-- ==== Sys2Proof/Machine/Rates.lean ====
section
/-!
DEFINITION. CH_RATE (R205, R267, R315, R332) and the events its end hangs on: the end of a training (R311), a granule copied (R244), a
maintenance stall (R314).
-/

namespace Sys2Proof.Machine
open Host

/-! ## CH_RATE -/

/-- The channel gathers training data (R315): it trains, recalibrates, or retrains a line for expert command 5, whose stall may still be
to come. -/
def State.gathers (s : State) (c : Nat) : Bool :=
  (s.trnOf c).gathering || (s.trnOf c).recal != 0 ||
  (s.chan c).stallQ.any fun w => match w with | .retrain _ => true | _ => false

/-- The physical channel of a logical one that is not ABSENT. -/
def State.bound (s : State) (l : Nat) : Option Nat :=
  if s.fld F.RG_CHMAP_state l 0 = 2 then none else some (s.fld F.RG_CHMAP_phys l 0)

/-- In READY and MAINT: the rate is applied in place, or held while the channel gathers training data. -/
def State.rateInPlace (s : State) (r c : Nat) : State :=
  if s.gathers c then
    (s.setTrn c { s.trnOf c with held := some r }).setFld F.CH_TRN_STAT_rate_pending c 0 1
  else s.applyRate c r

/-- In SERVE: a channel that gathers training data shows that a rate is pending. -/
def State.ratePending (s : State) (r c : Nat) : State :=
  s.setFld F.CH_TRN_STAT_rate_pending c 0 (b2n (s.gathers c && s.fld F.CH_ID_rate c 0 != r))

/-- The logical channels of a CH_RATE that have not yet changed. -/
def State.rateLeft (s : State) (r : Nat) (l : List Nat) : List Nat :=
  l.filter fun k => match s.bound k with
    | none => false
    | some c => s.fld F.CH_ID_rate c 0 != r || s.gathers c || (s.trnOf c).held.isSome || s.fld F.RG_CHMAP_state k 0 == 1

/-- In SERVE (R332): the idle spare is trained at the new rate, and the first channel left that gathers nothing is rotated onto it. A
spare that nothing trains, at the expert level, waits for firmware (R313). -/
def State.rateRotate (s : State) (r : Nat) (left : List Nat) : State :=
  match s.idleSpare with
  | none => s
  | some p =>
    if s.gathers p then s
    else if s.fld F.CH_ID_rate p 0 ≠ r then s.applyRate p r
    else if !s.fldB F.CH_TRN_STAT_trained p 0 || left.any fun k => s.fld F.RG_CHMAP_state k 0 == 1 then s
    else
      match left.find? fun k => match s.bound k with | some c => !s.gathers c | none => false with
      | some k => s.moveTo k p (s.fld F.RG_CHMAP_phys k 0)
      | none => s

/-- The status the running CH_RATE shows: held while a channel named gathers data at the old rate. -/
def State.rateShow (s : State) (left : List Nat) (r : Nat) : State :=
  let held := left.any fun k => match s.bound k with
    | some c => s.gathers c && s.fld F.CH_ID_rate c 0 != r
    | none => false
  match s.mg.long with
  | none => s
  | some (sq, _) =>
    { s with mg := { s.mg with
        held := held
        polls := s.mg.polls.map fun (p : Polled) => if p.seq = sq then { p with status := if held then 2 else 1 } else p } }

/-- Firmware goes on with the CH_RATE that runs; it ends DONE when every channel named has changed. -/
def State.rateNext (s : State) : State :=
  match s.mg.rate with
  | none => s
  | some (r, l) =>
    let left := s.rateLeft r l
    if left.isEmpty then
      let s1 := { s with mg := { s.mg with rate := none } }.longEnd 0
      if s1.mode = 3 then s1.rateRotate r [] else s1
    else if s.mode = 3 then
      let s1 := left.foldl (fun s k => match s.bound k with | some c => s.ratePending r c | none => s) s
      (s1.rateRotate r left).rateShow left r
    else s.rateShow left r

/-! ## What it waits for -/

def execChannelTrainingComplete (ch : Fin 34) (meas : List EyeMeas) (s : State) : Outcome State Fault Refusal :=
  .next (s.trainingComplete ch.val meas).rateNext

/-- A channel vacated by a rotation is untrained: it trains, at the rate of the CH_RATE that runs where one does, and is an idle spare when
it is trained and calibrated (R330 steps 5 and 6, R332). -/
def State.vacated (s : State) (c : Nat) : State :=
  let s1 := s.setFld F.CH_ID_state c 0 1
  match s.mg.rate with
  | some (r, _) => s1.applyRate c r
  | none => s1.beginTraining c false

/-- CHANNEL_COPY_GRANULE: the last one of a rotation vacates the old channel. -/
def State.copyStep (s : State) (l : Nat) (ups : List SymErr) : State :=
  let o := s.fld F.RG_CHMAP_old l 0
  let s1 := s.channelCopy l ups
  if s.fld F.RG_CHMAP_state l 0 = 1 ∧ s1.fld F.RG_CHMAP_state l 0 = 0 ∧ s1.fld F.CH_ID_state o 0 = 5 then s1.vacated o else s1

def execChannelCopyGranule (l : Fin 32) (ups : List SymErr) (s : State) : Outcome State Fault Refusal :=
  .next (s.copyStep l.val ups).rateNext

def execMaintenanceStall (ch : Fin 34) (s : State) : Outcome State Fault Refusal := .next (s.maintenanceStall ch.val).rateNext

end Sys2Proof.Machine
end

****

From the data above, reproduce word for word the lines running from the line with "match left.find? fun" to the line with "def execChannelCopyGranule (l", ends included.

      match left.find? fun k => match s.bound k with | some c => !s.gathers c | none => false with
      | some k => s.moveTo k p (s.fld F.RG_CHMAP_phys k 0)
      | none => s

/-- The status the running CH_RATE shows: held while a channel named gathers data at the old rate. -/
def State.rateShow (s : State) (left : List Nat) (r : Nat) : State :=
  let held := left.any fun k => match s.bound k with
    | some c => s.gathers c && s.fld F.CH_ID_rate c 0 != r
    | none => false
  match s.mg.long with
  | none => s
  | some (sq, _) =>
    { s with mg := { s.mg with
        held := held
        polls := s.mg.polls.map fun (p : Polled) => if p.seq = sq then { p with status := if held then 2 else 1 } else p } }

/-- Firmware goes on with the CH_RATE that runs; it ends DONE when every channel named has changed. -/
def State.rateNext (s : State) : State :=
  match s.mg.rate with
  | none => s
  | some (r, l) =>
    let left := s.rateLeft r l
    if left.isEmpty then
      let s1 := { s with mg := { s.mg with rate := none } }.longEnd 0
      if s1.mode = 3 then s1.rateRotate r [] else s1
    else if s.mode = 3 then
      let s1 := left.foldl (fun s k => match s.bound k with | some c => s.ratePending r c | none => s) s
      (s1.rateRotate r left).rateShow left r
    else s.rateShow left r

/-! ## What it waits for -/

def execChannelTrainingComplete (ch : Fin 34) (meas : List EyeMeas) (s : State) : Outcome State Fault Refusal :=
  .next (s.trainingComplete ch.val meas).rateNext

/-- A channel vacated by a rotation is untrained: it trains, at the rate of the CH_RATE that runs where one does, and is an idle spare when
it is trained and calibrated (R330 steps 5 and 6, R332). -/
def State.vacated (s : State) (c : Nat) : State :=
  let s1 := s.setFld F.CH_ID_state c 0 1
  match s.mg.rate with
  | some (r, _) => s1.applyRate c r
  | none => s1.beginTraining c false

/-- CHANNEL_COPY_GRANULE: the last one of a rotation vacates the old channel. -/
def State.copyStep (s : State) (l : Nat) (ups : List SymErr) : State :=
  let o := s.fld F.RG_CHMAP_old l 0
  let s1 := s.channelCopy l ups
  if s.fld F.RG_CHMAP_state l 0 = 1 ∧ s1.fld F.RG_CHMAP_state l 0 = 0 ∧ s1.fld F.CH_ID_state o 0 = 5 then s1.vacated o else s1

def execChannelCopyGranule (l : Fin 32) (ups : List SymErr) (s : State) : Outcome State Fault Refusal :=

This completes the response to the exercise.